/-- Among the magnitudes of one exponent, `f` of a last place above one is as the model reads it. -/
theorem roundsUpIn_iff {F : Fmt} {m : RMode} {neg : Bool} {k N : Nat} {f unit : ℚ} (unitPos : 0 < unit)
    (low : magVal F k = N * unit) (high : magVal F (k + 1) = (N + 1) * unit) (parity : k % 2 = N % 2) :
    RoundsUpIn F m neg k ((N + f) * unit) ↔ RoundsUpAt m neg (N % 2 == 1) f := by
  have middle : halfway ℚ F k = (N + 1 / 2) * unit := by
    rw [halfway, magValIn_rat, magValIn_rat, low, high]
    ring
  have above : (N + 1 / 2) * unit < (N + f) * unit ↔ 1 / 2 < f := by
    rw [mul_lt_mul_iff_left₀ unitPos, add_lt_add_iff_left]
  have atLeast : (N + 1 / 2) * unit ≤ (N + f) * unit ↔ 1 / 2 ≤ f := by
    rw [mul_le_mul_iff_left₀ unitPos, add_le_add_iff_left]
  have tie : (N + f) * unit = (N + 1 / 2) * unit ↔ f = 1 / 2 := by
    rw [mul_left_inj' unitPos.ne', add_right_inj]
  have exact : (N + f) * unit = N * unit ↔ f = 0 := by
    rw [mul_left_inj' unitPos.ne', add_eq_left]
  cases m
  case rne => rw [RoundsUpIn, RoundsUpAt, middle, above, tie, parity, beq_iff_eq]
  case rtz => rfl
  case rdn | rup => rw [RoundsUpIn, RoundsUpAt, magValIn_rat, low, ne_eq, exact]
  case rmm => rw [RoundsUpIn, RoundsUpAt, middle, atLeast]

/-- The last place that `fRound` chooses: the quotient scaled to it has the precision's bits, but for
a subnormal. -/
theorem scaled_bounds {num den : Nat} (numPos : 0 < num) (denPos : 0 < den) (e : Int) (fracBits : Nat)
    {minExp q : Int} (hq : q = max (e + floorLog2 num den - (fracBits : Int)) minExp) :
    (num : ℚ) / den * 2 ^ (e - q) < 2 ^ (fracBits + 1) ∧
      (q = minExp ∨ (2 : ℚ) ^ fracBits ≤ num / den * 2 ^ (e - q)) := by
  obtain ⟨logLow, logHigh⟩ := floorLog2_spec numPos denPos
  constructor
  · calc (num : ℚ) / den * 2 ^ (e - q) < 2 ^ (floorLog2 num den + 1) * 2 ^ (e - q) := by gcongr
      _ = 2 ^ (floorLog2 num den + 1 + (e - q)) := (zpow_add₀ two_ne_zero _ _).symm
      _ ≤ 2 ^ ((fracBits + 1 : Nat) : Int) := zpow_le_zpow_right₀ one_le_two (by push_cast; omega)
      _ = 2 ^ (fracBits + 1) := zpow_natCast _ _
  · refine or_iff_not_imp_left.2 fun normal => ?_
    calc (2 : ℚ) ^ fracBits = 2 ^ (fracBits : Int) := (zpow_natCast _ _).symm
      _ = 2 ^ (floorLog2 num den) * 2 ^ (e - q) := by
        rw [← zpow_add₀ two_ne_zero]
        congr 1
        omega
      _ ≤ num / den * 2 ^ (e - q) := by gcongr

**********

--- About this task ---
From the entries above, return exactly the line containing "(by push_cast; omega)", the line containing "(floorLog2 num den)", and all lines between, and nothing else.

--- Finished exercise ---
      _ ≤ 2 ^ ((fracBits + 1 : Nat) : Int) := zpow_le_zpow_right₀ one_le_two (by push_cast; omega)
      _ = 2 ^ (fracBits + 1) := zpow_natCast _ _
  · refine or_iff_not_imp_left.2 fun normal => ?_
    calc (2 : ℚ) ^ fracBits = 2 ^ (fracBits : Int) := (zpow_natCast _ _).symm
      _ = 2 ^ (floorLog2 num den) * 2 ^ (e - q) := by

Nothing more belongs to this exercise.